Top of Data supplied

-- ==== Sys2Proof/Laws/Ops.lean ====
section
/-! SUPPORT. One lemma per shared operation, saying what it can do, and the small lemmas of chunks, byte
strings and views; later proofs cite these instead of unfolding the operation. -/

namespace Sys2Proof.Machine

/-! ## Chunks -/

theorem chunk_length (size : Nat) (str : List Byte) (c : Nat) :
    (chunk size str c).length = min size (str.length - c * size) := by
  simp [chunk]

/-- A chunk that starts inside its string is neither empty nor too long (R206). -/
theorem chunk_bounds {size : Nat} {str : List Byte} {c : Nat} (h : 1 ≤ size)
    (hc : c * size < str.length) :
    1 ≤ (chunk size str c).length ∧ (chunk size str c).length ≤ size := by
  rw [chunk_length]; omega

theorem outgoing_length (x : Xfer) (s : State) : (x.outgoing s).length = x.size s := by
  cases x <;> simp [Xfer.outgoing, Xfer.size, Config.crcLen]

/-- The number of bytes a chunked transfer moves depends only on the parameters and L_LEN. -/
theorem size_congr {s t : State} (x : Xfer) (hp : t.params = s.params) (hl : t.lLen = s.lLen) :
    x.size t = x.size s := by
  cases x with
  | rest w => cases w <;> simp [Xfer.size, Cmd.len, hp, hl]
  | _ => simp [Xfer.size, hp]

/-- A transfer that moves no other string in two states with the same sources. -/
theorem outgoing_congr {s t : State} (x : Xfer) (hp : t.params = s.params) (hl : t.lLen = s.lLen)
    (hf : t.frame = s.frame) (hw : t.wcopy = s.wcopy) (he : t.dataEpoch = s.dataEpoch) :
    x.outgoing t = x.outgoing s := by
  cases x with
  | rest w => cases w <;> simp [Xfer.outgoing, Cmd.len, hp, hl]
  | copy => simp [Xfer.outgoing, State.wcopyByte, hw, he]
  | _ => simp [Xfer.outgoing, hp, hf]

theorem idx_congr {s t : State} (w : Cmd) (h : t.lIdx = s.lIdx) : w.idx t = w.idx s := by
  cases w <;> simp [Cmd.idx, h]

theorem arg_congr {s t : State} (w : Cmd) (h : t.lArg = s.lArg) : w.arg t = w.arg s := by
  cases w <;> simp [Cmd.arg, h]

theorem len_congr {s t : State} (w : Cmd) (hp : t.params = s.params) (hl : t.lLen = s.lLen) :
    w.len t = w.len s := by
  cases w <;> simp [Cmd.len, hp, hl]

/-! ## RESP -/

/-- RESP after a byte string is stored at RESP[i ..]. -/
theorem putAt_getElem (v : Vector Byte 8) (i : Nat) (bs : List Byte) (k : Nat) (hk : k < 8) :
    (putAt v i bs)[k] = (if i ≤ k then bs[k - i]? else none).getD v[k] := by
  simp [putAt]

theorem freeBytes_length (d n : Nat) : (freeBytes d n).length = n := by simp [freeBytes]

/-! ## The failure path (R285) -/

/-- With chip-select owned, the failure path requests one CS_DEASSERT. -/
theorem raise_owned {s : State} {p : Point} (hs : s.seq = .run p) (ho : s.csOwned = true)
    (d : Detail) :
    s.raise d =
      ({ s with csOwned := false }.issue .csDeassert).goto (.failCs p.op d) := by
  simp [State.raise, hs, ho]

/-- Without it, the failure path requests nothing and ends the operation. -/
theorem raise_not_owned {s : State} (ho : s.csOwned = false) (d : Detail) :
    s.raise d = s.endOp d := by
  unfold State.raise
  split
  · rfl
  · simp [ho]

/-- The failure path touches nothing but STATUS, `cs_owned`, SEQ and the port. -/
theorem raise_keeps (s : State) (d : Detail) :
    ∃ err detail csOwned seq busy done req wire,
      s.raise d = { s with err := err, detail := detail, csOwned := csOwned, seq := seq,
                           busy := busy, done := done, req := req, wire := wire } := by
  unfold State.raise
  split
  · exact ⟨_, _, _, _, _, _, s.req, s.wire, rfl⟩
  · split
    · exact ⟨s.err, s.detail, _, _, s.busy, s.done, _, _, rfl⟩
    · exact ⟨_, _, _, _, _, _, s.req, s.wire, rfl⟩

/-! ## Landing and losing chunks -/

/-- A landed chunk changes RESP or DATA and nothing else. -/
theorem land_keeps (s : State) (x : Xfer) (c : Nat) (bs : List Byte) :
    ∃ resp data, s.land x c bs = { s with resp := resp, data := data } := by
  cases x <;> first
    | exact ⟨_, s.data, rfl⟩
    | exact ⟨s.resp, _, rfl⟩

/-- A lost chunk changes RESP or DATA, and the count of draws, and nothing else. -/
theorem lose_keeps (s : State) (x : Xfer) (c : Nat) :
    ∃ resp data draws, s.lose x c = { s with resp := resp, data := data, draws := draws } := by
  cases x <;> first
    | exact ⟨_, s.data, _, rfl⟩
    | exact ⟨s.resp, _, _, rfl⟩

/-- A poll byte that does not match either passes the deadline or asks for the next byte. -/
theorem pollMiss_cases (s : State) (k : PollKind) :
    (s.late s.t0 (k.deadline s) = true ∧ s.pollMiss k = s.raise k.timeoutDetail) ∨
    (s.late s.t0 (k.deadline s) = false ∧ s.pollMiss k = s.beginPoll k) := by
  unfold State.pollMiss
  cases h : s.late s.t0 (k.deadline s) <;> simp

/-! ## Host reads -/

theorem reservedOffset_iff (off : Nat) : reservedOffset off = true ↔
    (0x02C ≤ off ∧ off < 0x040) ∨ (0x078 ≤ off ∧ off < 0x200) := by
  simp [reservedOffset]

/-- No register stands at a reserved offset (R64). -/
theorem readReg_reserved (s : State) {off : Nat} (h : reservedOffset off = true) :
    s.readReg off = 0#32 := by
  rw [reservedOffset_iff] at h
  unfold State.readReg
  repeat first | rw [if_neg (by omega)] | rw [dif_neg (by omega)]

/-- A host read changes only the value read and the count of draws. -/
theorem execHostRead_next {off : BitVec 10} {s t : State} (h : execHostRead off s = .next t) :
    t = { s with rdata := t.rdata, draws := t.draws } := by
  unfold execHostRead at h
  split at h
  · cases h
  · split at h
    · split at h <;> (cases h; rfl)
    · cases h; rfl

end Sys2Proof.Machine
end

Bottom of Data supplied

What is needed – Write out the material above exactly, please, from its first line up to and including the line where "RESP[i ..]. -/" appears, and stop there.

Finished exercise –
-- ==== Sys2Proof/Laws/Ops.lean ====
section
/-! SUPPORT. One lemma per shared operation, saying what it can do, and the small lemmas of chunks, byte
strings and views; later proofs cite these instead of unfolding the operation. -/

namespace Sys2Proof.Machine

/-! ## Chunks -/

theorem chunk_length (size : Nat) (str : List Byte) (c : Nat) :
    (chunk size str c).length = min size (str.length - c * size) := by
  simp [chunk]

/-- A chunk that starts inside its string is neither empty nor too long (R206). -/
theorem chunk_bounds {size : Nat} {str : List Byte} {c : Nat} (h : 1 ≤ size)
    (hc : c * size < str.length) :
    1 ≤ (chunk size str c).length ∧ (chunk size str c).length ≤ size := by
  rw [chunk_length]; omega

theorem outgoing_length (x : Xfer) (s : State) : (x.outgoing s).length = x.size s := by
  cases x <;> simp [Xfer.outgoing, Xfer.size, Config.crcLen]

/-- The number of bytes a chunked transfer moves depends only on the parameters and L_LEN. -/
theorem size_congr {s t : State} (x : Xfer) (hp : t.params = s.params) (hl : t.lLen = s.lLen) :
    x.size t = x.size s := by
  cases x with
  | rest w => cases w <;> simp [Xfer.size, Cmd.len, hp, hl]
  | _ => simp [Xfer.size, hp]

/-- A transfer that moves no other string in two states with the same sources. -/
theorem outgoing_congr {s t : State} (x : Xfer) (hp : t.params = s.params) (hl : t.lLen = s.lLen)
    (hf : t.frame = s.frame) (hw : t.wcopy = s.wcopy) (he : t.dataEpoch = s.dataEpoch) :
    x.outgoing t = x.outgoing s := by
  cases x with
  | rest w => cases w <;> simp [Xfer.outgoing, Cmd.len, hp, hl]
  | copy => simp [Xfer.outgoing, State.wcopyByte, hw, he]
  | _ => simp [Xfer.outgoing, hp, hf]

theorem idx_congr {s t : State} (w : Cmd) (h : t.lIdx = s.lIdx) : w.idx t = w.idx s := by
  cases w <;> simp [Cmd.idx, h]

theorem arg_congr {s t : State} (w : Cmd) (h : t.lArg = s.lArg) : w.arg t = w.arg s := by
  cases w <;> simp [Cmd.arg, h]

theorem len_congr {s t : State} (w : Cmd) (hp : t.params = s.params) (hl : t.lLen = s.lLen) :
    w.len t = w.len s := by
  cases w <;> simp [Cmd.len, hp, hl]

/-! ## RESP -/

/-- RESP after a byte string is stored at RESP[i ..]. -/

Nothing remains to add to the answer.